• _How to complete this task_: Check every line below for the word "range" and show those that hold it.

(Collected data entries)
-- ==== Sys2Proof/Machine/Transfer.lean ====
section
/-!
DEFINITION. The transfer engine: layout entries (R225, R279), the checks of XCOPY, XFILL, XSCAN and XSTRIPE (R209, R280,
R284, R285), its chunks (R281 to R284, R286), re-striping (R210 to R212) and its faults (R277, R278).
-/

namespace Sys2Proof.Machine

/-! ## Layout-table entries (R225, R279) -/

/-- Entry n of the layout table of the core acting. -/
def layoutAt (s : State) (n : Nat) : Rec := spGet 0 s.me.layouts n

/-- BASE -/
def entBase (e : Rec) : Word := BitVec.ofNat 64 (recNat e 0 8)
/-- STRIDEk -/
def entStride (e : Rec) (k : Nat) : Int := (e.extractLsb' (8 * (4 * k + 8)) 32).toInt
/-- EXTk -/
def entExt (e : Rec) (k : Nat) : Nat := recNat e (4 * k + 24) 4
/-- SPACE -/
def entSpace (e : Rec) : Nat := recNat e 40 1
/-- ROT -/
def entRot (e : Rec) : Nat := recNat e 41 1
/-- CORE -/
def entCore (e : Rec) : Nat := recNat e 42 2
/-- FMT of an entry's elements. -/
def entFmt (e : Rec) : Nat := fmtOf (entBase e)
/-- BL of an entry's elements. -/
def entBl (e : Rec) : Nat := blOf (entBase e)

/-- The lowest field of a layout record that its first group of checks finds in error (R126, R279).
DEDUCED (log entry 39). -/
def layoutBad (e : Rec) : Option Nat :=
  lowest ([(badFormat (entBase e), 0), ((entSpace e == 1 || entSpace e == 2) && decide (2 ^ 19 ≤ addrOf (entBase e)), 0)] ++
    (List.range 4).map (fun k => (entExt e k == 0, 24 + 4 * k)) ++
    [(decide (3 ≤ entSpace e), 40), (decide (31 < entRot e) || (entSpace e == 0 && entRot e != 0), 41),
     (decide (95 < entCore e) || (entSpace e != 2 && entCore e != 0), 42), (recNat e 44 20 != 0, 44)])

/-- The address or the stride of a layout record that is not aligned to its elements (R279).
DEDUCED (log entry 39). -/
def layoutMisfit (e : Rec) : Option Nat :=
  let b := elemBytes (entFmt e)
  lowest ((addrOf (entBase e) % b != 0, 0) ::
    (List.range 4).map fun k =>
      (entStride e k % (b : Int) != 0 || (k == 0 && entFmt e == 0x09 && entStride e 0 != 0), 8 + 4 * k))

/-- A write of layout entry n (R279). -/
def layoutWrite (n : Nat) (e : Rec) (s : State) : Out State :=
  pushChecked ((layoutBad e).orElse fun _ => layoutMisfit e) s fun s =>
    retire { s with me := { s.me with layouts := spSet 0 s.me.layouts n e } }

/-- The offset of the element at tile coordinates i (R225, R279). -/
def entOffset (e : Rec) (i : Nat → Int) : Int :=
  (addrOf (entBase e) : Int) + (if entFmt e = 0x09 then i 0 / 2 else i 0 * entStride e 0) + i 1 * entStride e 1 +
    i 2 * entStride e 2 + i 3 * entStride e 3

/-- The address of the element at tile coordinates i and whether it is a high nibble (R225, R277). -/
def entElem (e : Rec) (i : Nat → Int) : Except EngStop (Int × Bool) :=
  let o := entOffset e i
  let hi := entFmt e == 0x09 && i 0 % 2 == 1
  if entSpace e = 0 then .ok (o, hi)
  else
    let base : Nat :=
      if entSpace e = 1 then Config.scratchWindow else Config.clusterWindow + entCore e * Config.scratchBytes
    if o < 0 ∨ (2 ^ 19 : Int) ≤ o then .error (.fault cPerm ((base : Int) + o))
    else
      let bank := (o.toNat / 2 ^ 14 + entRot e * (i 1).toNat) % 32
      .ok (((base + bank * 2 ^ 14 + o.toNat % 2 ^ 14 : Nat) : Int), hi)

/-! ## XCOPY and XFILL: the record (R280, R284) -/

/-- The command is an XFILL. -/
def isFill (r : Rec) : Bool := engKind r == 0x23
/-- Nk -/
def xN (r : Rec) (k : Nat) : Nat := recNat r (52 + 2 * k) 2
/-- DORGk -/
def xDorg (r : Rec) (k : Nat) : Int := (r.extractLsb' (8 * (36 + 4 * k)) 32).toInt
/-- SORGk -/
def xSorg (r : Rec) (k : Nat) : Int := (r.extractLsb' (8 * (20 + 4 * k)) 32).toInt
/-- ALPHA -/
def xAlpha (r : Rec) : Nat := recNat r 12 4
/-- BETA -/
def xBeta (r : Rec) : Nat := recNat r 16 4
/-- BETA is ±0. -/
def noBeta (r : Rec) : Bool := xBeta r % 2 ^ 31 == 0
/-- EXPECTED -/
def xExpected (r : Rec) : Nat := recNat r 60 4
/-- A block's elements (R329). -/
def blockLen (bl : Nat) : Nat := 2 ^ (bl + 3)

/-- The destination entry's STRIDE0 is its element bytes, 0 for T4 (R280). -/
def denseRows (e : Rec) : Bool := entStride e 0 == (if entFmt e = 0x09 then 0 else (elemBytes (entFmt e) : Int))

/-- A block-scaled destination whose rows do not hold whole blocks (R280). -/
def raggedBlocks (r e : Rec) : Bool :=
  let n := blockLen (entBl e)
  entBl e != 0 && (xDorg r 0 % (n : Int) != 0 || xN r 0 % n != 0 || entExt e 0 % n != 0)

/-- RAW on one side only, or with a factor (R280). DEDUCED (log entry 40). -/
def rawMisuse (r se de : Rec) : Bool :=
  (entFmt de == 0 && entFmt se != 0) ||
  ((entFmt de == 0 || entFmt se == 0) && (xAlpha r != 0x3F800000 || !noBeta r))

/-- The lowest field of an XCOPY or XFILL record in error (R280, R284). DEDUCED (log entry 40). -/
def copyBad (r se de : Rec) : Option Nat :=
  let fill := isFill r
  lowest ([(decide (64 ≤ recNat r 1 1), 1), (if fill then recNat r 2 1 != 0 else decide (64 ≤ recNat r 2 1), 2),
    (decide (64 ≤ recNat r 3 1), 3), (decide (2 ≤ recNat r 4 1), 4),
    (if fill then recNat r 5 3 != 0 else recNat r 5 7 != 0, 5), (fill && recNat r 16 20 != 0, 16),
    (!fill && rawMisuse r se de, 2), (!denseRows de || raggedBlocks r de, 3), (decide (2 ^ 28 ≤ xExpected r), 60)] ++
    (List.range 4).map fun k => (xN r k == 0, 52 + 2 * k))

/-- The transfer queue's 8 entries are taken (R207). -/
def transferFull (s : State) : Bool := decide (8 ≤ s.me.xq.length)

/-- A command enters the transfer queue (R207, R239). -/
def transferAccept (expected : Nat) (r src dst : Rec) (s : State) : State :=
  let c := newCmd r src dst s
  let s := hTake (cmdHnd c) 16 expected s
  { s with me := { s.me with xq := s.me.xq ++ [c] } }

/-- A push of XCOPY or XFILL (R280, R284). -/
def pushCopy (r : Rec) (s : State) : Out State :=
  let se := layoutAt s (recNat r 2 1 % 64)
  let de := layoutAt s (recNat r 3 1 % 64)
  pushChecked (copyBad r se de) s fun s =>
    pushTail (engHnd r) (transferFull s) .transfer (transferAccept (xExpected r) r se de) s

/-! ## XSCAN: the record (R285) -/

/-- SRC of an XSCAN, a fat pointer. -/
def scanSrc (r : Rec) : Word := BitVec.ofNat 64 (recNat r 8 8)
/-- FMT of the elements scanned. -/
def scanFmt (r : Rec) : Nat := fmtOf (scanSrc r)
/-- DST -/
def scanDst (r : Rec) : Nat := recNat r 16 8
/-- COUNT -/
def scanCount (r : Rec) : Nat := recNat r 32 4
/-- MAXOUT -/
def scanMax (r : Rec) : Nat := recNat r 36 4
/-- CNT -/
def scanCnt (r : Rec) : Nat := recNat r 40 8

/-- The lowest field of an XSCAN record in error (R285). -/
def scanBad (r : Rec) : Option Nat :=
  lowest [(decide (64 ≤ recNat r 1 1), 1), (recNat r 2 6 != 0, 2),
    (!([0x02, 0x03, 0x04, 0x10, 0x11, 0x12, 0x13].contains (scanFmt r)) || blOf (scanSrc r) != 0 ||
      addrOf (scanSrc r) % elemBytes (scanFmt r) != 0, 8),
    (scanDst r % 8 != 0, 16), (scanCount r == 0, 32), (decide (2 ^ 26 < scanMax r), 36), (scanCnt r % 8 != 0, 40),
    (recNat r 48 16 != 0, 48)]

/-- A push of XSCAN (R285). -/
def pushScan (r : Rec) (s : State) : Out State :=
  pushChecked (scanBad r) s fun s =>
    pushTail (engHnd r) (transferFull s) .transfer (transferAccept (2 ^ 28 - 1) r 0 0) s

/-! ## XSTRIPE: the record (R208 to R210) -/

/-- VA -/
def stripeVa (r : Rec) : Nat := recNat r 8 8
/-- PLACE -/
def stripePlace (r : Rec) : Word := BitVec.ofNat 64 (recNat r 16 8)

/-- The lowest reserved field of an XSTRIPE record that is not 0, or a misaligned VA (rows 1 and 2 of R209). -/
def stripeBad (r : Rec) : Option Nat :=
  (lowest [(recNat r 1 5 != 0, 1), (decide (64 ≤ recNat r 6 1), 6), (recNat r 7 1 != 0, 7), (farPtr (stripeVa r), 8),
    (recNat r 24 40 != 0, 24)]).orElse fun _ => if stripeVa r % 65536 ≠ 0 then some 8 else none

• _Output below_:
    (List.range 4).map (fun k => (entExt e k == 0, 24 + 4 * k)) ++
    (List.range 4).map fun k =>
    (List.range 4).map fun k => (xN r k == 0, 52 + 2 * k))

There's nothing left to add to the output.